Can You Dominate a Niche with Your Business?

niche-market

The overall theme of the Peter Thiel book, Zero to One is a study of what successful innovation looks like, primarily in tech start-ups. One of the main concepts in the book is that most of the really successful businesses have started by dominating a very specific and limited niche market.

Examples:

Southwest Airlines – a business case study that validates the niche market idea. Despite having the grand purpose to bring affordable air travel to the masses, their initial launch was in a few markets in the state of Texas. This allowed them to (relatively) bootstrap the business and gave them the opportunity to modify and perfect their business model on a small scale before expanding to the rest of the US.

Mark Zuckerberg started Facebook as a platform that was only available to students at Harvard.  Imagine if he had attempted to launch to the world which is his market now. He dominated the Harvard online social media market and moved on to other colleges before going much broader.

iTunes was initially only available to the Apple / Mac community, becoming available to the much, much larger PC / Windows based world after version 4.0 or so.

In all of these cases (and there are many more in the book) the initial focus was purposely very narrow with the idea that you need to figure out how to dominate in a narrow niche and then find a way to expand from a position of strength.

How does this apply to the rest of us?

You may not have grand plans to create the next Facebook or Southwest Airlines.  Most of us don’t, and that’s okay. Nothing works if we try to pursue other people’s dreams and there is a lot to be said for wanting to be great rather than wanting to be big. However, that doesn’t mean the idea of dominating a niche doesn’t equally apply to you on your journey toward building a great company.

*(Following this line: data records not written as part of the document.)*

-- ==== Sys2Proof/Syntax.lean ====
section
/-! DEFINITION. The abstract syntax of the command set: one constructor for each of the 19 rows of
spec/opcode_table.json (spec/30_encoding.md R95). The operands that a command word carries are `sel` (R94), the
bit `v` of BSET and the byte `data` of EEWR (R92); the other operand, ARG0, is a register (R93) and no part of
the instruction. -/

namespace Sys2Proof

/-- The 19 commands (R95), in the order of the opcode table. -/
inductive Instr where
  | nop
  | init
  | bget (sel : BitVec 4)
  | bset (sel : BitVec 4) (v : Bool)
  | bflip (sel : BitVec 4)
  | henc
  | hscan
  | hcorr
  | hdec
  | fenc
  | fget
  | ffill
  | fscrub
  | fdec
  | rsave
  | rseek
  | rload
  | eerd
  | eewr (data : Byte)
  deriving DecidableEq, Repr

end Sys2Proof
end

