-- ==== Sys2Proof/Certificates/Slice0/Obligations.lean ====
section
/-! DEFINITION. The statements for the provers. Each says what a rule of the spec says of every state, or of every
state that meets its premises; a statement about FBW or the EEPROM reads them through the model's own read of one bit
or one byte. -/

open Sys2Proof Sys2Proof.Machine

/-! ### Encoding -/

/-- Decoding and encoding agree on all 32-bit words and all instructions (R91, R95): a word decodes to `i` exactly
when it is the word of `i`. -/
def Obligations.DecodeEncodeAgree : Prop :=
  ∀ (w : Word) (i : Instr), decode w = .ok i ↔ w = encode i

/-- Words written out from the opcode map (R95) and the worked encodings (R103), one or more of each family. -/
def Obligations.WrittenWordsDecode : Prop :=
  decode 0x00000000 = .ok .nop ∧ decode 0x00000001 = .ok .init ∧ decode 0x00000410 = .ok (.bget 4)
    ∧ decode 0x00010311 = .ok (.bset 3 true) ∧ decode 0x00000112 = .ok (.bflip 1) ∧ decode 0x00000020 = .ok .henc
    ∧ decode 0x00000023 = .ok .hdec ∧ decode 0x00000033 = .ok .fscrub ∧ decode 0x00000040 = .ok .rsave
    ∧ decode 0x00000042 = .ok .rload ∧ decode 0x00000050 = .ok .eerd ∧ decode 0x00270051 = .ok (.eewr 0x27)
    ∧ decode 0x00000002 = .error .illegalOpcode ∧ decode 0x00000120 = .error .reservedField
    ∧ decode 0x00020311 = .error .reservedField ∧ decode 0x00000512 = .ok (.bflip 5)

/-- Words that are no command (R96, R97): a word whose opcode no row of the map has ends in ILLEGAL_OPCODE, a word whose
opcode some row has but that no row matches under its mask in RESERVED_FIELD; the detail is the word and nothing else
changes. Every other word is a command. -/
def Obligations.RejectedWordsRaise : Prop :=
  ∀ (s : State) (w : Word),
    let legal := ∃ r ∈ matchAndMask, w &&& 0xFF = r.1 &&& 0xFF
    let matched := ∃ r ∈ matchAndMask, w &&& r.2 = r.1
    (¬ legal →
        serve (.regWrite 0 w) s =
          .next { s with err := .illegalOpcode, errInfo := w, evCmdError := true, history := s.history ++ [.command w] })
      ∧ (legal → ¬ matched →
        serve (.regWrite 0 w) s =
          .next { s with err := .reservedField, errInfo := w, evCmdError := true, history := s.history ++ [.command w] })
      ∧ (matched → legal ∧ ∃ i, decode w = .ok i)

/-! ### Steps and host accesses -/

/-- A write to CMD runs the command the word decodes to, as the next thing that happens (R30); CMD reads 0. -/
def Obligations.StepRunsDecodedCommand : Prop :=
  ∀ (s : State) (w : Word) (rest : List Input) (i : Instr),
    s.cfg.Valid → s.pending = .regWrite 0 w :: rest → decode w = .ok i →
      step s = exec i { s with pending := rest, history := s.history ++ [.command w] } ∧ s.regRead 0 = 0

/-- Host accesses other than a write to CMD never raise a command error (R231) and never reach the EEPROM (R40); the
reads change no state at all (R71), but that the value they return is recorded. -/
def Obligations.HostAccessesNeverRaise : Prop :=
  ∀ (s : State) (x : Input) (rest : List Input),
    s.cfg.Valid → s.pending = x :: rest →
      (∀ n, x = .regRead n →
          step s = .next { s with pending := rest, history := s.history ++ [.regRead n (s.regRead n)] })
        ∧ (∀ sel off, x = .bufRead sel off →
          step s = .next { s with pending := rest, history := s.history ++ [.bufRead sel off (s.hostBufRead sel off)] })
        ∧ ∀ n sel off u v, (n ≠ 0 ∧ x = .regWrite n u) ∨ x = .bufWrite sel off v →
          ∃ t, step s = .next t ∧ t.err = s.err ∧ t.errInfo = s.errInfo ∧ (t.evCmdError = true → s.evCmdError = true)
            ∧ t.ee = s.ee ∧ t.cfg = s.cfg ∧ t.pending = rest

/-- Register numbers (R29, R39): the reserved ones and CMD read 0, only ARG0, WCTR and EVENTS take a write, and a 1
written to a bit of EVENTS clears it. -/
def Obligations.RegisterFileRules : Prop :=
  ∀ (s : State) (n : Nat) (v : Word),
    (n = 0 ∨ (13 ≤ n ∧ n ≤ 15) ∨ 23 ≤ n → s.regRead n = 0)
      ∧ (n ≠ 2 ∧ n ≠ 8 ∧ n ≠ 11 → s.regStore n v = s)
      ∧ (n ≠ 0 → serve (.regWrite n v) s = .next ((s.regStore n v).record [.regWrite n v]))
      ∧ s.regStore 2 v = { s with arg0 := v } ∧ s.regStore 8 v = { s with wctr := v }
      ∧ (s.regStore 11 v).regRead 11 = s.regRead 11 &&& ~~~v
      ∧ s.regStore 11 v
        = { s with evCorrupted := (s.regStore 11 v).evCorrupted, evCmdError := (s.regStore 11 v).evCmdError }

/-- What every register reads (R27 to R38, numbers R29): STATUS, ER, EVENTS and CFG_FLAGS bit field by bit field, the
error codes with the numbers of R221, and the others the value of the state they show. -/
def Obligations.RegisterLayouts : Prop :=
  ∀ s : State,
    (∀ p ∈ [(ErrCode.ok, (0 : Byte)), (.illegalOpcode, 1), (.reservedField, 2), (.badSelect, 3), (.indexOob, 4),
        (.eeAddrOob, 5), (.ctrWrap, 6)], s.err = p.1 → (s.regRead 1).extractLsb' 0 8 = p.2)
      ∧ (s.regRead 1).getLsbD 8 = s.seekValid ∧ (s.regRead 1).extractLsb' 9 23 = 0
      ∧ [2, 3, 5, 6, 7, 8, 9, 10, 12].map s.regRead
        = [s.arg0, s.ret, s.scrubNumErr, s.scrubCorr, s.scrubUncorr, s.wctr, s.seekAddr, s.seekCtr, s.errInfo]
      ∧ ((s.regRead 4).extractLsb' 0 2).toNat = s.er.size ∧ (s.regRead 4).extractLsb' 2 6 = 0
      ∧ (s.regRead 4).extractLsb' 16 16 = 0
      ∧ (∀ p, s.er = .single p → s.er.size = 1 ∧ ((s.regRead 4).extractLsb' 8 8).toInt = p.toNat)
      ∧ (s.er = .noError → s.er.size = 0 ∧ ((s.regRead 4).extractLsb' 8 8).toInt = -1)
      ∧ (s.er = .uncorrectable → s.er.size = 2 ∧ ((s.regRead 4).extractLsb' 8 8).toInt = -1)
      ∧ (s.regRead 11).getLsbD 0 = s.evCorrupted ∧ (s.regRead 11).getLsbD 1 = s.evCmdError
      ∧ (s.regRead 11).extractLsb' 2 30 = 0
      ∧ ((s.regRead 22).getLsbD 0 = true ↔ s.cfg.bitOrder = .msb0)
      ∧ ((s.regRead 22).getLsbD 1 = true ↔ s.cfg.byteOrder = .be)
      ∧ ((s.regRead 22).getLsbD 2 = true ↔ s.cfg.oorPolicy = .literal)
      ∧ ((s.regRead 22).getLsbD 3 = true ↔ s.cfg.wrapPolicy = .wrap)
      ∧ ((s.regRead 22).getLsbD 4 = true ↔ s.cfg.newer = .serial)
      ∧ (s.regRead 22).extractLsb' 5 27 = 0
      ∧ [16, 17, 18, 19, 20, 21].map s.regRead
        = [s.cfg.dSize, s.cfg.bc, s.cfg.slot, s.cfg.eepromSize, s.cfg.maxAddr, s.cfg.nslots].map (BitVec.ofNat 32)

/-- Host buffer accesses (R62, R63): a byte written in range reads back, every other byte of every buffer stays, and
an access with a reserved select code or out of range reads 0 and writes nothing. -/
def Obligations.BufferReadAfterWrite : Prop :=
  ∀ (s : State) (sel off : Nat) (v : Byte), s.Sized →
    (∀ b, Buffer.ofSel sel = some b → off < bufferSize s.cfg b →
        (s.hostBufWrite sel off v).hostBufRead sel off = v
          ∧ (∀ sel' off', (sel', off') ≠ (sel, off) →
            (s.hostBufWrite sel off v).hostBufRead sel' off' = s.hostBufRead sel' off')
          ∧ (s.hostBufWrite sel off v).Sized)
      ∧ (5 ≤ sel ∨ (∃ b, Buffer.ofSel sel = some b ∧ bufferSize s.cfg b ≤ off) →
        s.hostBufRead sel off = 0 ∧ s.hostBufWrite sel off v = s)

If your business is fairly new, you still have the opportunity to identify a niche – a focused target market that you believe will hit your sweet spot in terms of what you know, who you know and how you would like to operate.

If you have an existing business, you may be trying to serve a broader audience – probably because you believed that doing so would give you the best chance of success. I can’t tell you how many people I’ve heard explain that they will work with anyone who has a pulse or can fog a mirror. Just so you know…excluding dead people isn’t really focusing on a niche. If you look at all the people you currently work with, and enjoy working with, there is probably a set of characteristics you can identify. Here are some possibilities to consider:

Geographic – do you serve a particular geographic area better than others?

Product Focus – is there one product or service that you’re much better at delivering (and enjoy more)?

Customer Focus – what kind of clients / customers do you enjoy and help the most? Is there a logical connection (i.e. they all have kids that play soccer…or they love music…or they like to travel, eat out at fine dining…etc.).

The hardest part about picking a niche is having to say ‘No’ to other kinds of work. As an entrepreneur you’re wired to say you can do pretty much anything. It’s counter-intuitive, but the best way to grow is to say ‘No’ to things that aren’t in your niche – that’s the only way you will be able to dominate in your niche.

You can expand later…but do it from a position of strength when you have a highly profitable niche that you are dominating and where you have be able to build a great reputation and brand.

We have a CBI client that committed to saying ‘No’ to business they thought they needed to keep when they bought the business.  When they started saying ‘No’ they had over a 1,200 customers.  Their average invoice was in the $30 range when they would see some of those customers once every 3 years.  Now that they have found their niche they have 300 clients, but their average invoice is over $200 and they see their customers much more often and they make far more money than they did trying to serve so many customers.  They are on the way to dominating their niche with exactly the customers that they enjoy working with.

What would it take for you to focus your efforts?  Have you identified where you are the strongest?  Where do you already have an advantage?  Can you make the leap to saying ‘No’ to opportunities that are not in your niche?  I’d love to hear your thoughts.  Does this make sense in your world?